1. Field of the Invention
The present invention relates to an electrolyzed water generator which produces acidic and alkaline electrolyzed water, by electrolyzing raw water fed into a pair of electrolysis chambers arranged opposite to each other through an ion permeable diaphragm, and by applying a voltage to a pair of electrodes respectively arranged in the electrolysis chambers in a manner sandwiching the diaphragm. More specifically, the present invention relates to an electrolytic cell in the electrolyzed water generator.
2. Description of the Related Art
There is known an electrolyzed water generator which produces electrolyzed water by use of an electrolytic cell comprising a pair of electrolysis chambers arranged opposite to each other through an ion permeable diaphragm and a pair of electrodes respectively arranged in the electrolysis chambers in a manner sandwiching the diaphragm. In the electrolyzed water generator, electrolyte-containing raw water is fed into each of the electrolysis chambers, the raw water is electrolyzed by applying a voltage to the pair of electrodes, and consequently, acidic electrolyzed water can be produced in the anodic electrolysis chamber, and on the other hand, alkaline electrolyzed water can be produced in the cathodic electrolysis chamber.
In the electrolytic cell in the electrolyzed water generator, the electrodes are each arranged usually with a space from the diaphragm. However, in this structure, the electrodes arranged in a manner sandwiching the diaphragm are separated from each other with a large space therebetween, and hence the electric resistance between the electrodes is large, resulting in a problem that the electrolysis efficiency in relation to the applied electric power is low.
For the purpose of solving the above described problem, for example, there has been proposed an electrolytic cell in which the electrodes are separated from each other with a reduced space by bringing the diaphragm into contact with the electrodes each formed by laminating a porous electrode material made of a plain-woven wire mesh and a punched metal sheet (for example, see Japanese Patent Laid-Open No. 2001-73177). According to this electrolytic cell, raw water is made to circulate inside the porous electrode material, and consequently the contact area between the raw water and each of the electrodes can be made large. In addition, according to this electrolytic cell, the electrolysis efficiency can be improved to some extent in relation to the applied electric power.

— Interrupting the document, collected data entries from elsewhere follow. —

-- ==== Sys2Proof/Tests/Slice0.lean ====
section
/-!
SUPPORT. Tests of one decode or one step each, their expected results written out from the spec, and for every statement
with hypotheses a witness that meets them.
-/

namespace Sys2Proof.Tests

open Sys2Proof Sys2Proof.Machine

/-! ## Small states -/

/-- An idle core with the period 1000 (500 microseconds), about to be presented `w`. -/
def configured (w : CmdWord) : State := { State.reset with cpv := true, cp := 1000#32, inputs := [commandEdge w] }

/-- An unconfigured idle core, about to be presented `w`. -/
def unconfigured (w : CmdWord) : State := { State.reset with inputs := [commandEdge w] }

/-- A core that runs the command `op`, `aux` with timeout 100000 at period 1000, in phase `p` with its request outstanding,
about to be presented the answer `ans`. -/
def running (p : Phase) (op aux : Nibble) (ans : Answer) : State :=
  let s : State := { State.reset with
    cpv := true, cp := 1000#32, cpl := 1000#32, opl := op, auxl := aux, tl := 100000#32, ph := p, inputs := [ans.edge] }
  { s with req := s.phaseRequest }

/-- The state after one step, where there is one. -/
def after (s : State) : Option State :=
  match step s with
  | .next t => some t
  | .fault _ => none
  | .refused _ => none

/-- The edge that `Answer.edge` makes carries its answer. -/
theorem carries_edge (ans : Answer) : ans.edge.Carries ans := by
  cases ans <;> constructor <;> simp [Answer.edge, Edge.quiet]

/-- So do the edges of a whole script. -/
theorem carries_edges (script : List Answer) : List.Forall₂ Edge.Carries (script.map Answer.edge) script := by
  induction script with
  | nil => exact .nil
  | cons ans script ih => exact .cons (carries_edge ans) ih

/-- A state whose coming edge is made so is answered. -/
theorem answered_of_edge {s : State} {ans : Answer} (h : s.edge = ans.edge ∧ s.ref = none) : s.Answered ans s.tick :=
  .inl ⟨h.2, h.1 ▸ carries_edge ans, rfl⟩

/-- The edge that `commandEdge` makes presents its word. -/
theorem presents_commandEdge (w : CmdWord) : (commandEdge w).Presents w := ⟨rfl, rfl, rfl⟩

/-- The script `GOOD` of `95_test_vectors.md`: its word is 0xD36 at period 1000. -/
def good : List Answer :=
  [.dur 18000#32, .ok, .dur 500#32, .dur 500#32, .dur 1000#32, .dur 500#32, .dur 1000#32, .dur 1000#32, .dur 500#32,
   .dur 500#32, .dur 1000#32, .dur 500#32, .dur 500#32, .dur 1000#32]

/-! ## Well-formedness (`30_encoding.md` R52, R58) -/

theorem test_readpin_index_15_is_wellFormed : (Instr.readpin 15 0#32).wellFormed = true := by decide
theorem test_readpin_index_16_is_refused : (Instr.readpin 16 0#32).wellFormed = false := by decide

/-! ## Decoding: the words, bit by bit from `30_encoding.md` R50, R51 -/

theorem test_decode_setcp :
    decode 0b0001_0000_00000000_00000000_00000011_11101000#40 = .ok (.setcp 1000#32) := by decide
theorem test_decode_cal :
    decode 0b0010_0000_00000000_00000001_10000110_10100000#40 = .ok (.cal 100000#32) := by decide
theorem test_decode_calauto :
    decode 0b0011_0000_10000000_00000000_00000000_00000001#40 = .ok (.calauto false 0x80000001#32) := by decide
theorem test_decode_calauto_nf :
    decode 0b0011_0001_00000000_00000000_00000000_00000010#40 = .ok (.calauto true 2#32) := by decide
theorem test_decode_read :
    decode 0b0100_0000_11111111_11111111_11111111_11111111#40 = .ok (.read 4294967295#32) := by decide
theorem test_decode_readpin :
    decode 0b0101_1011_00000000_00000001_10000110_10100000#40 = .ok (.readpin 11 100000#32) := by decide
theorem test_decode_readarr :
    decode 0b0110_0000_00000000_00000001_10000110_10100000#40 = .ok (.readarr 100000#32) := by decide
theorem test_decode_reserved :
    decode 0x0000000000#40 = .error .reservedOpcode ∧ decode 0x7000000000#40 = .error .reservedOpcode ∧
    decode 0xF1000003E8#40 = .error .reservedOpcode := by decide
theorem test_decode_illegal_aux :
    decode 0x1100000001#40 = .error .illegalAux ∧ decode 0x2800000001#40 = .error .illegalAux ∧
    decode 0x3200000001#40 = .error .illegalAux ∧ decode 0x4100000001#40 = .error .illegalAux ∧
    decode 0x6F00000001#40 = .error .illegalAux := by decide
theorem test_decodeTableWord_reads_the_row :
    decodeTableWord 40 0x5C000186A0 = some (.readpin 12 100000#32) ∧ decodeTableWord 40 0x8000000000 = none := by decide

/-! ## Text (`30_encoding.md` R58, R59) -/

theorem test_assemble_setcp : assemble "SETCP 1000" = some (.setcp 1000#32) := by decide
theorem test_assemble_calauto_nf : assemble "CALAUTO.NF 0x10" = some (.calauto true 16#32) := by decide
theorem test_assemble_readpin : assemble "READPIN 11, 100000" = some (.readpin 11 100000#32) := by decide
theorem test_assemble_refuses :
    assemble "READPIN 16, 1" = none ∧ assemble "SETCP 4294967296" = none ∧ assemble "READ" = none := by decide
theorem test_construct_expands : (SourceOp.construct 1000#32).expand = .setcp 1000#32 := by decide
theorem test_policy_expands : (SourceOp.calibratePolicy false 7#32).expand = .calauto true 7#32 := by decide

/-! ## One step of each command -/

/-- `40_config.md` R70, R71: `SETCP 858993459` is legal, `SETCP 858993460` is not. -/
theorem test_setcp_at_its_limit :
    (after (unconfigured 0x1033333333#40)).map (fun t => (t.rsp, t.cp, t.cpv)) =
      some (0x0033333333#40, 858993459#32, true) ∧
    (after (unconfigured 0x1033333334#40)).map (fun t => (t.rsp, t.cpv)) = some (0x0B00000000#40, false) := by decide

/-- `41_calibrate.md` R77: no period is needed. -/
theorem test_cal_begins :
    (after (unconfigured 0x20000186A0#40)).map (fun t => (t.ph, t.req, t.rspv)) =
      some (.cals, some (.measure .low 100000#32), false) := by decide

/-- `41_calibrate.md` R78, R79: the thirteenth sample, `mn` = 500 and `mx` = 18000. -/
theorem test_cal_thirteenth_sample :
    (after { running .cals 0x2#4 0x0#4 (.dur 500#32) with n := 12#4, minr := 500#32, maxr := 18000#32 }).map
      (fun t => (t.rsp, t.cp, t.ph)) = some (0x00000003E8#40, 1000#32, .idle) := by decide
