-- ==== Sys2Proof/WellFormed.lean ====
section
/-! DEFINITION. What the spec admits: legal command fields (30_encoding.md R71 to R77) and admitted host accesses
(20_memory.md R50 to R52). A term of `Instr` needs no check: its only operand is an unsigned byte, and every byte is
legal (R72). -/

namespace Sys2Proof

/-- The operation codes of R75 whose command takes IMM8. -/
def immOpcodes : List Byte := [0x11, 0x31]

/-- The operation codes of R75 whose command is one fixed word. -/
def fixedOpcodes : List Byte := [0x01, 0x10, 0x12, 0x20, 0x21, 0x22, 0x30, 0x32, 0x33]

/-- R73: RSVD must be 0 in every command. -/
def CmdFields.rsvdClear (f : CmdFields) : Bool := f.rsvd == 0

/-- R75, R77: the operation code is one of the map's. -/
def CmdFields.opcListed (f : CmdFields) : Bool := immOpcodes.contains f.opc || fixedOpcodes.contains f.opc

/-- R72: IMM8 is 0 in every command but REM_BYTE and SCRC_ENTRY. -/
def CmdFields.immAllowed (f : CmdFields) : Bool := immOpcodes.contains f.opc || f.imm8 == 0

/-- The fields of a legal command word (R76, R77). -/
def CmdFields.wf (f : CmdFields) : Bool := f.rsvdClear && f.opcListed && f.immAllowed

/-- R51: the port carries only 32-bit accesses. -/
def AccessWidth.wf (w : AccessWidth) : Bool := w == .w32

/-- R50: the address reaches an offset of the window at `base`. -/
def inWindow (base addr : Nat) : Bool := base ≤ addr && addr < base + 0x40

/-- R52: the offset is a multiple of 4. -/
def wordAligned (base addr : Nat) : Bool := (addr - base) % 4 == 0

/-- A host access that the window at `base` admits; a `wait` reads STATUS, which it always admits. -/
def HostOp.wf (base : Nat) : HostOp → Bool
  | .read w addr    => w.wf && inWindow base addr && wordAligned base addr
  | .write w addr _ => w.wf && inWindow base addr && wordAligned base addr
  | .wait           => true

end Sys2Proof
end

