-- ==== Sys2Proof/Machine/Flags.lean ====
section
/-! DEFINITION. The flags: STATUS and its fields (10_state.md R23), the error codes (60_exceptions.md R201) and the
error record (60_exceptions.md R203). No command sets a flag by its arithmetic (10_state.md R38). -/

namespace Sys2Proof.Machine

/-- The value of STATUS.ERRCODE for an error (R201). -/
def ErrorCode.code : ErrorCode → BitVec 4
  | .illegal    => 1
  | .busy       => 2
  | .remShort   => 3
  | .scrcClosed => 4
  | .range      => 5
  | .capacity   => 6

/-- BUSY = 1 iff PEND ≠ none (10_state.md R35). -/
def State.busy (s : State) : Bool := s.pend.isSome

/-- ECOUNT, the number of distinct positions held (10_state.md R30). -/
def State.ecount (s : State) : Word := BitVec.ofNat 32 s.eb.length

/-- `zext_32({ERRCODE[3:0], 0b0000, SCRC_OPEN, REM_VALID, ERR, BUSY})` (10_state.md R23). -/
def State.status (s : State) : Word :=
  (s.errCode ++ (0 : BitVec 4) ++ BitVec.ofBool s.scrcOpen ++ BitVec.ofBool s.remValid ++
    BitVec.ofBool s.err ++ BitVec.ofBool s.busy).setWidth 32

/-- `record(code)` (60_exceptions.md R203): the first error since the last clear is kept. -/
def State.record (s : State) (e : ErrorCode) : State :=
  if s.err then s else { s with err := true, errCode := e.code }

/-- The record cleared (44_control.md R185). -/
def State.clearErrors (s : State) : State := { s with err := false, errCode := 0 }

end Sys2Proof.Machine
end

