-- ==== Sys2Proof/Machine/Clmul.lean ====
section
/-! DEFINITION. Carry-less multiplication: `clmul` (41_clmul.md R120) and CLMUL (R121). -/

namespace Sys2Proof.Machine

/-- The loop of R120: while the multiplier `aa` is not 0, its lowest bit selects the current copy `bb`, then `aa` shifts
right and `bb` left. `fuel` bounds the iterations. -/
def clmulLoop : (fuel : Nat) → (aa : Word) → (bb r : DWord) → DWord
  | 0,        _,  _,  r => r
  | fuel + 1, aa, bb, r =>
    if aa = 0 then r
    else clmulLoop fuel (aa >>> 1) (bb <<< 1) (if aa.getLsbD 0 then r ^^^ bb else r)

/-- `clmul` (R120): at most 32 iterations, since the multiplier has 32 bits. -/
def clmul (a b : Word) : DWord := clmulLoop 32 a (b.setWidth 64) 0

/-- The rule of CLMUL (R121). -/
def clMulRule (p : Pending) (s : State) : Except ErrorCode State := .ok (s.setR (clmul p.a p.b))

/-- CLMUL (R121). -/
def execClMul (s : State) : Host.Outcome State Fault Refusal := s.complete clMulRule

end Sys2Proof.Machine
end

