-- ==== Sys2Proof/Certificates/Slice0/Obligations.lean ====
section
/-! DEFINITION. The statements for the provers. Each says which rule of spec/ it formalises. -/

open Sys2Proof Sys2Proof.Machine Sys2Proof.Reference Polynomial

/-! ### Encoding (30_encoding.md) -/

/-- Decoding the word of a command gives the command back, for every command and every byte operand (R71, R75, R76). -/
def Obligations.DecodeOfEncodeGivesTheCommandBack : Prop := ∀ i : Instr, decode (encode i) = .ok i

/-- A word that decodes is the word of its command: no bit of it is dropped (R71, R75, R76). -/
def Obligations.DecodedWordIsTheWordOfItsCommand : Prop := ∀ (w : Word) (i : Instr), decode w = .ok i → encode i = w

/-- R75: a word selects a row iff `(w AND mask) = match`, and at most one row. -/
def Obligations.WordSelectsTheRowItDecodesTo : Prop :=
  (∀ (w : Word), ∀ r ∈ opcodeTable, r.selects w = true ↔ ∃ i, decode w = .ok i ∧ i.row = r) ∧
  ∀ (w : Word), ∀ r ∈ opcodeTable, ∀ r' ∈ opcodeTable, r.selects w = true → r'.selects w = true → r = r'

/-- R76, R77: the illegal words are those with a reserved OPC, RSVD ≠ 0, or a stray IMM8. -/
def Obligations.IllegalWordsAreTheIllFormedOnes : Prop :=
  ∀ w : Word, (∃ e, decode w = .error e) ↔
    w.extractLsb' 8 16 ≠ 0 ∨
    w.extractLsb' 24 8 ∉ ([0x01, 0x10, 0x11, 0x12, 0x20, 0x21, 0x22, 0x30, 0x31, 0x32, 0x33] : List Byte) ∨
    (w.extractLsb' 0 8 ≠ 0 ∧ w.extractLsb' 24 8 ≠ 0x11 ∧ w.extractLsb' 24 8 ≠ 0x31)

/-- R78: 9 fixed words, 256 REM_BYTE words and 256 SCRC_ENTRY words are legal, 521 in all, and the others illegal
(a count the spec marks as derived). -/
def Obligations.ThereAre521LegalWords : Prop :=
  Nat.card { w : Word // ∃ i, decode w = .ok i ∧ ∀ imm, i ≠ .remByte imm ∧ i ≠ .scrcEntry imm } = 9 ∧
  Nat.card { w : Word // ∃ imm, decode w = .ok (.remByte imm) } = 256 ∧
  Nat.card { w : Word // ∃ imm, decode w = .ok (.scrcEntry imm) } = 256 ∧
  Nat.card { w : Word // ∃ i, decode w = .ok i } = 521 ∧
  Nat.card { w : Word // ∃ e, decode w = .error e } = 2 ^ 32 - 521

/-- R75 on legal words written out, and R76 and R77 on illegal ones. The rules have the one answer ILLEGAL: which of the
three reasons an illegal word is answered with is the model's choice (log 17). -/
def Obligations.WordsOfTheMapDecode : Prop :=
  decode 0x01000000 = .ok .clrErr ∧ decode 0x10000000 = .ok .remLoad ∧ decode 0x1100009A = .ok (.remByte 0x9A) ∧
  decode 0x22000000 = .ok .modExp ∧ decode 0x310000FF = .ok (.scrcEntry 0xFF) ∧ decode 0x33000000 = .ok .sremFinish ∧
  decode 0x00000000 = .error .reservedOpcode ∧ decode 0x11000100 = .error .reservedField ∧
  decode 0x10000001 = .error .strayImmediate

/-! ### One step (44_control.md) -/

/-- R183: at the engine's turn a step is the meaning of the pending word's command, once the turn is used up. -/
def Obligations.StepRunsThePendingCommand : Prop :=
  ∀ (s : State) (p : Pending) (i : Instr), nextTurn s = .engine → s.pend = some p → decode p.cmd = .ok i →
    step s = exec i { s with turns := s.turns.tail }

/-- R76, R183: an illegal word records E_ILLEGAL unless an error is recorded already, frees PEND, and changes nothing else. -/
def Obligations.IllegalWordRecordsEIllegal : Prop :=
  ∀ (s : State) (p : Pending) (e : IllegalWord), nextTurn s = .engine → s.pend = some p → decode p.cmd = .error e →
    step s = .next { s with turns := s.turns.tail, pend := none, err := true, errCode := if s.err then s.errCode else 1 }

/-- R184: at the engine's turn the accepted command completes, whatever its word, and (log 2) the turn is the engine's
once no turn is left. -/
def Obligations.AcceptedCommandCompletes : Prop :=
  (∀ (s : State) (p : Pending), nextTurn s = .engine → s.pend = some p →
    ∃ t, step s = .next t ∧ t.pend = none ∧ t.hostQueue = s.hostQueue ∧ t.turns = s.turns.tail ∧ t.readLog = s.readLog) ∧
  ∀ (s : State) (p : Pending), s.turns = [] → s.pend = some p → nextTurn s = .engine

/-- R183: the engine step is enabled iff PEND ≠ none. With nothing pending the model's choices are that a meaning asked to
complete a command faults (log 10) and that a turn of the engine changes nothing (log 3). -/
def Obligations.NothingCompletesWithoutAPendingCommand : Prop :=
  (∀ (i : Instr) (s : State), s.pend = none → exec i s = .fault .noPendingCommand) ∧
  ∀ s : State, nextTurn s = .engine → s.pend = none → step s = .next { s with turns := s.turns.tail }

/-! ### The host port (20_memory.md, 44_control.md) -/

/-- R181: a CMD write with BUSY = 0 latches the word, whatever it is, and the operands. -/
def Obligations.CmdWriteWhileIdleIsAccepted : Prop :=
  ∀ (s : State) (w : Word) (ops : List HostOp), HostIssues s (.write .w32 (s.regBase + 0x00) w) ops → s.pend = none →
    step s = .next { issued s ops with pend := some { cmd := w, a := s.a, b := s.b, n := s.nHi ++ s.nLo } }

/-- R182: a CMD write with BUSY = 1 records E_BUSY unless an error is recorded already, and changes nothing else. -/
def Obligations.CmdWriteWhileBusyIsDropped : Prop :=
  ∀ (s : State) (p : Pending) (w : Word) (ops : List HostOp),
    HostIssues s (.write .w32 (s.regBase + 0x00) w) ops → s.pend = some p →
    step s = .next { issued s ops with err := true, errCode := if s.err then s.errCode else 2 }

/-- R54: a write to A, B, N_LO or N_HI takes effect at once, busy or not; a write to any other offset but CMD's is ignored. -/
def Obligations.HostWritesReachOnlyOperandRegisters : Prop :=
  ∀ (s : State) (off : Nat) (v : Word) (ops : List HostOp), HostIssues s (.write .w32 (s.regBase + off) v) ops →
    (off = 0x08 → step s = .next { issued s ops with a := v }) ∧
    (off = 0x0C → step s = .next { issued s ops with b := v }) ∧
    (off = 0x10 → step s = .next { issued s ops with nLo := v }) ∧
    (off = 0x14 → step s = .next { issued s ops with nHi := v }) ∧
    (off ∈ [0x04, 0x18, 0x1C, 0x20, 0x24, 0x28, 0x2C, 0x30, 0x34, 0x38, 0x3C] → step s = .next (issued s ops))

/-- R21 to R32, R50, R53: a read of the register at each offset returns its value and changes nothing but what the host
has read (log 4). -/
def Obligations.HostReadsReturnTheRegister : Prop :=
  ∀ (s : State) (k : Nat) (v : Word) (ops : List HostOp), HostIssues s (.read .w32 (s.regBase + 4 * k)) ops →
    [0, BitVec.ofNat 32 ((if s.pend.isSome then 1 else 0) + (if s.err then 2 else 0) + (if s.remValid then 4 else 0) +
        (if s.scrcOpen then 8 else 0) + 256 * s.errCode.toNat),
      s.a, s.b, s.nLo, s.nHi, s.rLo, s.rHi, s.remAcc, s.size.setWidth 32, (s.size >>> 32).setWidth 32,
      BitVec.ofNat 32 s.eb.length, s.ecap, 0, 0, 0][k]? = some v →
    step s = .next { issued s ops with readLog := v :: s.readLog }

/-- R51, R52: an access to the window that is not 32 bits wide, or not aligned, has no step. -/
def Obligations.NarrowOrMisalignedAccessIsRefused : Prop :=
  ∀ (s : State) (width : AccessWidth) (off : Nat) (v : Word) (op : HostOp) (ops : List HostOp), off < 0x40 →
    (op = .read width (s.regBase + off) ∨ op = .write width (s.regBase + off) v) → HostIssues s op ops →
    (width ≠ .w32 → step s = .refused .accessWidth) ∧
    (width = .w32 → off % 4 ≠ 0 → step s = .refused .misaligned)
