-- ==== Sys2Proof/Laws/Decode.lean ====
section
/-! SUPPORT. The fields of a word and the word of fields (30_encoding.md R71), and when the decoder gives a command. -/

namespace Sys2Proof

/-- The fields read back from a packed word are the fields packed. -/
@[simp] theorem fieldsOf_packFields (f : CmdFields) : fieldsOf (packFields f) = f := by
  obtain ⟨o, r, i⟩ := f
  simp only [fieldsOf, packFields, CmdFields.mk.injEq]
  refine ⟨?_, ?_, ?_⟩ <;>
  · apply BitVec.eq_of_getLsbD_eq
    intro k hk
    simp only [BitVec.getLsbD_extractLsb', BitVec.getLsbD_append, hk, decide_true, Bool.true_and]
    simp [show ¬ 24 + k < 8 by omega, show 24 + k - 8 - 16 = k by omega, show 8 + k - 8 = k by omega]
    try omega

/-- A word is the packing of its fields: every bit of the word is in one of them. -/
@[simp] theorem packFields_fieldsOf (w : Word) : packFields (fieldsOf w) = w := by
  apply BitVec.eq_of_getLsbD_eq
  intro k hk
  simp only [packFields, fieldsOf, BitVec.getLsbD_append, BitVec.getLsbD_extractLsb']
  split
  · simp [*]
  · split
    · rw [show 8 + (k - 8) = k by omega]
      simp [*]
    · rw [show 24 + (k - 8 - 16) = k by omega]
      simp [show k - 8 - 16 < 8 by omega]

/-- The commands with one fixed word: the operation code and the command name each other. -/
theorem fixedCommand_eq_some {o : Byte} {i : Instr} (h : fixedCommand o = some i) :
    i.opc = o ∧ i.imm8 = 0 := by
  unfold fixedCommand at h
  repeat' split at h
  all_goals first
    | (obtain rfl := Option.some.inj h; subst_vars; exact ⟨rfl, rfl⟩)
    | simp at h

/-- A decoded command has the fields it was decoded from. -/
theorem fields_of_decodeFields {f : CmdFields} {i : Instr} (h : decodeFields f = .ok i) : i.fields = f := by
  obtain ⟨o, r, m⟩ := f
  unfold decodeFields at h
  split at h
  · simp at h
  rename_i hr
  split at h
  · rename_i ho
    simp only [Except.ok.injEq] at h
    simp only [ne_eq, Decidable.not_not] at hr ho
    subst h hr ho
    rfl
  split at h
  · rename_i ho
    simp only [Except.ok.injEq] at h
    simp only [ne_eq, Decidable.not_not] at hr ho
    subst h hr ho
    rfl
  split at h
  · simp at h
  rename_i j hj
  split at h
  · simp at h
  rename_i hm
  simp only [Except.ok.injEq] at h
  simp only [ne_eq, Decidable.not_not] at hr hm
  subst h hr hm
  obtain ⟨h1, h2⟩ := fixedCommand_eq_some hj
  simp [Instr.fields, h1, h2]

/-- The fields of a command decode to it. -/
@[simp] theorem decodeFields_fields (i : Instr) : decodeFields i.fields = .ok i := by
  cases i <;> simp [decodeFields, Instr.fields, Instr.opc, Instr.imm8, fixedCommand]

/-- The decoder of the fields accepts exactly the well-formed ones (R76, R77). -/
theorem decodeFields_isOk_iff (f : CmdFields) : (∃ i, decodeFields f = .ok i) ↔ f.wf = true := by
  obtain ⟨o, r, m⟩ := f
  constructor
  · rintro ⟨i, h⟩
    rw [← fields_of_decodeFields h]
    cases i <;> simp [CmdFields.wf, CmdFields.rsvdClear, CmdFields.opcListed, CmdFields.immAllowed, Instr.fields,
      Instr.opc, Instr.imm8, immOpcodes, fixedOpcodes]
  · intro h
    simp only [CmdFields.wf, CmdFields.rsvdClear, CmdFields.opcListed, CmdFields.immAllowed, immOpcodes, fixedOpcodes,
      List.contains_cons, List.contains_nil, Bool.or_false, Bool.and_eq_true, Bool.or_eq_true, beq_iff_eq] at h
    obtain ⟨⟨hr, ho⟩, hm⟩ := h
    rcases ho with (rfl | rfl) | (rfl | rfl | rfl | rfl | rfl | rfl | rfl | rfl | rfl)
    · exact ⟨.remByte m, by simp [decodeFields, hr]⟩
    · exact ⟨.scrcEntry m, by simp [decodeFields, hr]⟩
    all_goals
      have hm0 : m = 0 := by simpa using hm
      subst hm0 hr
    · exact ⟨.clrErr, rfl⟩
    · exact ⟨.remLoad, rfl⟩
    · exact ⟨.remWord, rfl⟩
    · exact ⟨.clMul, rfl⟩
    · exact ⟨.modMul, rfl⟩
    · exact ⟨.modExp, rfl⟩
    · exact ⟨.scrcBegin, rfl⟩
    · exact ⟨.scrcFinish, rfl⟩
    · exact ⟨.sremFinish, rfl⟩

end Sys2Proof
end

However, in the electrolytic cell disclosed in the above publication, the circulation resistance is large, and hence when the amount of electrolyzed water produced in a unit time is increased, the equipment concerned inevitably becomes large insize. The mentioned large circulation resistance is caused by the fact that raw water is made to circulate inside the porous electrode material.
Under these circumstances, the present inventors have proposed an electrolytic cell in which a pair of electrodes are formed so as to respectively adhere to both surfaces of an ion permeable diaphragm, and there is used a membrane-electrode assembly in which the electrodes themselves are provided with ion permeability (see Japanese Patent Laid-Open Nos. 2005-144239 and 2005-144240). According to the membrane-electrode assembly, only the diaphragm intervenes between both electrodes, so that the electrolysis efficiency in relation to the applied electric power can be enhanced, and in addition, the equipment can be downsized.
However, in the above described membrane-electrode assembly, it is not easy to connect lead wires to the electrodes, and it is not easy to supply electric power through the lead wires. It is possible to make current collectors, in place of the lead wires, in contact with the surfaces of the electrodes. However, when the electrodes are formed of a porous material having fine pores, namely, so-called a microporous material, the surface resistance of the electrodes is high. Accordingly, even when the current collectors are brought into contact with the electrode surfaces, it is not easy to supply electric power from the current collectors to the electrodes, and hence further improvement is desired.